(INSTRUCTIONS FOR THE TASK):
The response must reproduce exactly every line of the material below holding the word "wbDatOut".
%%
/-- A WB command whose request is acknowledged waits `n` edges for the release. -/
theorem RiseAt.fallWait {stop : Nat} (h : RiseAt s k stop) (hl : s.Live)
    (hu : During s (wbFlight s operand 0) 1 (requestRegs s op addr bus) u) (hn : n < s.params.ackTimeout.val)
    (hstop : k + 1 + n ≤ stop) : ∃ w, runEdges (k + n) u = .next w ∧
      During s (wbFlight s operand k) (k + 1 + n)
        ((risenRegs s op addr bus (s.sampleAt k).wbDatOut).waiting .awaitAckFall n) w := by
  obtain ⟨v, hv, hdv⟩ := hu.rise hl h.pos h.le (fun i hi => h.por i (by omega)) h.low
    (h.high k le_rfl (by omega))
  obtain ⟨w, hrun, hw⟩ := hdv.fallWait hl hn (fun i hi => h.por i (by omega))
    fun i hi hi' => h.high i (by omega) (by omega)
  exact ⟨w, (runEdges_add hv).trans hrun, hw⟩

/-! ### Completion (`41_wishbone.md` R131) -/

theorem wbComplete_edge {r : Regs} : (wbComplete r j s).edge = s.edge := by
  unfold wbComplete; split_ifs <;> rfl

theorem wbComplete_ci {r : Regs} : (wbComplete r j s).ci = s.ci := by
  unfold wbComplete; split_ifs <;> rfl

theorem wbComplete_flight {r : Regs} : (wbComplete r j s).flight = none := rfl

theorem wbComplete_history {r : Regs} :
    (wbComplete r j s).history = s.history ++ (s.flight.map (busEvent r j)).toList := by
  unfold wbComplete; split_ifs <;> rfl

theorem wbComplete_responses {r : Regs} : (wbComplete r j s).responses =
    s.responses ++ [if r.txnOp = opWbRead then (opWbRead, r.rdata) else (opWbWrite, 0#32)] := by
  unfold wbComplete; split_ifs <;> rfl

/-- A WB command completes at its `j`-th fall-wait edge, `k + j` edges after its accept edge. -/
theorem RiseAt.completes (h : RiseAt s k (k + j)) (hl : s.Live)
    (hu : During s (wbFlight s operand 0) 1 (requestRegs s op addr bus) u) (hj : 1 ≤ j)
    (hjN : j ≤ s.params.ackTimeout.val) (hp : (s.sampleAt (k + j)).por = false)
    (hfall : (s.sampleAt (k + j)).wbAck = false) :
    ∃ w, runEdges (k + j) u = .next (wbComplete w.regs j w.tick) ∧
      During s (wbFlight s operand k) (k + j)
        ((risenRegs s op addr bus (s.sampleAt k).wbDatOut).waiting .awaitAckFall (j - 1)) w := by
  have hmax := s.params.ackTimeout.property.2
  obtain ⟨w, hrun, hw⟩ := h.fallWait hl hu (n := j - 1) (by omega) (by omega)
  rw [show k + 1 + (j - 1) = k + j by omega] at hw
  have hcnt : w.regs.cnt.toNat + 1 = j := by
    rw [hw.regs, Regs.waiting_cnt_toNat (by omega), Nat.sub_add_cancel hj]
  have hstep := hw.step_fall hl hp
  rw [ackFallStep, if_pos (by simp [hfall]), hcnt] at hstep
  refine ⟨w, ?_, hw⟩
  rw [show k + j = k + (j - 1) + 1 by omega, runEdges_add hrun, runEdges_succ hstep]
  rfl

/-! ### The two timeouts (`41_wishbone.md` R128, R132) -/

/-- No acknowledge: AckTimeout is raised at the `N`-th edge after the accept edge, and nothing before it. -/
theorem During.ackTimeout (hl : s.Live) (h : During s f 1 (requestRegs s op addr bus) u)
    (hp : s.PorLow (s.params.ackTimeout.val + 1))
    (hack : ∀ i, i < s.params.ackTimeout.val + 1 → (s.sampleAt i).wbAck = false) :
    (∀ n, n < s.params.ackTimeout.val → ∃ t, runEdges n u = .next t ∧ t.regs.halted = false) ∧
    ∃ t, runEdges s.params.ackTimeout.val u = .next t ∧ t.regs = { requestRegs s op addr bus with
      ctl := .halted, cnt := BitVec.ofNat 32 (s.params.ackTimeout.val - 1)
      err := { code := .ackTimeout, op := op, addr := addr,
               elapsed := BitVec.ofNat 32 s.params.ackTimeout.val } } := by
  obtain ⟨hpos, hmax⟩ := s.params.ackTimeout.property
  constructor
  · intro n hn
    obtain ⟨w, hrun, hw⟩ := h.riseWait hl hn (fun i hi => hp i (by omega)) fun i hi => hack i (by omega)
    refine ⟨w, hrun, ?_⟩
    rw [hw.regs]
    by_cases hz : n = 0 <;> simp [Regs.halted, Regs.waiting, requestRegs, hz]
  · obtain ⟨w, hrun, hw⟩ := h.riseWait hl (n := s.params.ackTimeout.val - 1) (by omega)
      (fun i hi => hp i (by omega)) fun i hi => hack i (by omega)
    have hlim := (hw.atLimit_waiting (by omega)).2 (Nat.sub_add_cancel hpos)
    have hstep := hw.step_rise hl (hp _ (by omega))
    rw [ackRiseStep, if_neg (by simp [hack _ (show 1 + (s.params.ackTimeout.val - 1) < _ by omega)]),
      if_pos hlim] at hstep
    obtain ⟨hregs, -, -⟩ := hw.timeout (requestRegs_phaseStart hl) rfl
    refine ⟨_, ?_, hregs⟩
    rw [← Nat.sub_add_cancel hpos, runEdges_add hrun, runEdges_succ hstep]
    rfl

/-- An acknowledge that is not released: AckNotReleased is raised at the `N`-th edge after the rise edge, and
nothing before it. -/
theorem RiseAt.ackNotReleased (h : RiseAt s k (k + s.params.ackTimeout.val + 1)) (hl : s.Live)
    (hu : During s (wbFlight s operand 0) 1 (requestRegs s op addr bus) u) :
    (∀ n, n < k + s.params.ackTimeout.val → ∃ v, runEdges n u = .next v ∧ v.regs.halted = false) ∧
    ∃ t, runEdges (k + s.params.ackTimeout.val) u = .next t ∧
      t.regs = { risenRegs s op addr bus (s.sampleAt k).wbDatOut with
        ctl := .halted, cnt := BitVec.ofNat 32 (s.params.ackTimeout.val - 1)
        err := { code := .ackNotReleased, op := op, addr := addr,
                 elapsed := BitVec.ofNat 32 s.params.ackTimeout.val } } ∧
      t.history = s.history ++ [.error op addr .ackNotReleased (BitVec.ofNat 32 s.params.ackTimeout.val)] ∧
      t.responses = s.responses := by
  obtain ⟨hpos, hmax⟩ := s.params.ackTimeout.property
  constructor
  · intro n hn
    by_cases hnk : n < k
    · obtain ⟨w, hrun, hw⟩ := hu.riseWait hl (n := n) (by have := h.le; omega)
        (fun i hi => h.por i (by omega)) fun i hi => h.low i (by omega)
      refine ⟨w, hrun, ?_⟩
      rw [hw.regs]
      by_cases hz : n = 0 <;> simp [Regs.halted, Regs.waiting, requestRegs, hz]
    · obtain ⟨w, hrun, hw⟩ := h.fallWait hl hu (n := n - k) (by omega) (by omega)
      rw [show k + (n - k) = n by omega] at hrun
      refine ⟨w, hrun, ?_⟩
      rw [hw.regs]
      simp [Regs.halted, Regs.waiting, risenRegs]
  · obtain ⟨w, hrun, hw⟩ := h.fallWait hl hu (n := s.params.ackTimeout.val - 1) (by omega) (by omega)
    have hlim := (hw.atLimit_waiting (by omega)).2 (Nat.sub_add_cancel hpos)
    have hstep := hw.step_fall hl (h.por _ (by omega))
    rw [ackFallStep, if_neg (by simp [h.high (k + 1 + (s.params.ackTimeout.val - 1)) (by omega) (by omega)]),
      if_pos hlim] at hstep
    refine ⟨_, ?_, hw.timeout (risenRegs_phaseStart hl) rfl⟩
    rw [show k + s.params.ackTimeout.val = k + (s.params.ackTimeout.val - 1) + 1 by omega, runEdges_add hrun,
      runEdges_succ hstep]
    rfl

end WishboneRun

/-- Settles O25: the request, its `k`-th edge with the rise, `j` edges of the fall wait. -/
theorem wbWriteCompletes : Obligations.WbWriteCompletes := by
  intro s addr data k j ha hr hk hkN hj hjN hp hlow hhigh hfall
  obtain ⟨-, -, hl⟩ := id ha
  have hrise : RiseAt s k (k + j) := ⟨hk, hkN, fun i hi => hp i (by omega), hlow, hhigh⟩
  obtain ⟨w, hrun, hw⟩ := hrise.completes hl
    (during_request s opWbWrite addr data (s.regs.bus.driveWrite addr data)) hj hjN (hp _ (by omega)) hfall
  refine ⟨_, _, exec_eq_request ha hr (hlow 0 hk) rfl, hrun, ?_, ?_, ?_, wbComplete_flight, ?_, ?_⟩
  · simp [wbComplete_regs, hw.regs, Regs.waiting, risenRegs, requestRegs, Regs.noRsp, opWbWrite, opWbRead]
  · simp [wbComplete_edge, hw.elapsed.edge, Nat.add_assoc]
  · simp [wbComplete_ci, hw.ci]
  · simp [wbComplete_history, hw.history, hw.flight, hw.regs, busEvent, wbFlight, Regs.waiting, risenRegs,
      requestRegs, opWbWrite, opWbRead]
  · simp [wbComplete_responses, hw.responses, hw.regs, Regs.waiting, risenRegs, requestRegs, opWbWrite, opWbRead]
%%
(COMPLETED TASK):
        ((risenRegs s op addr bus (s.sampleAt k).wbDatOut).waiting .awaitAckFall n) w := by
        ((risenRegs s op addr bus (s.sampleAt k).wbDatOut).waiting .awaitAckFall (j - 1)) w := by
      t.regs = { risenRegs s op addr bus (s.sampleAt k).wbDatOut with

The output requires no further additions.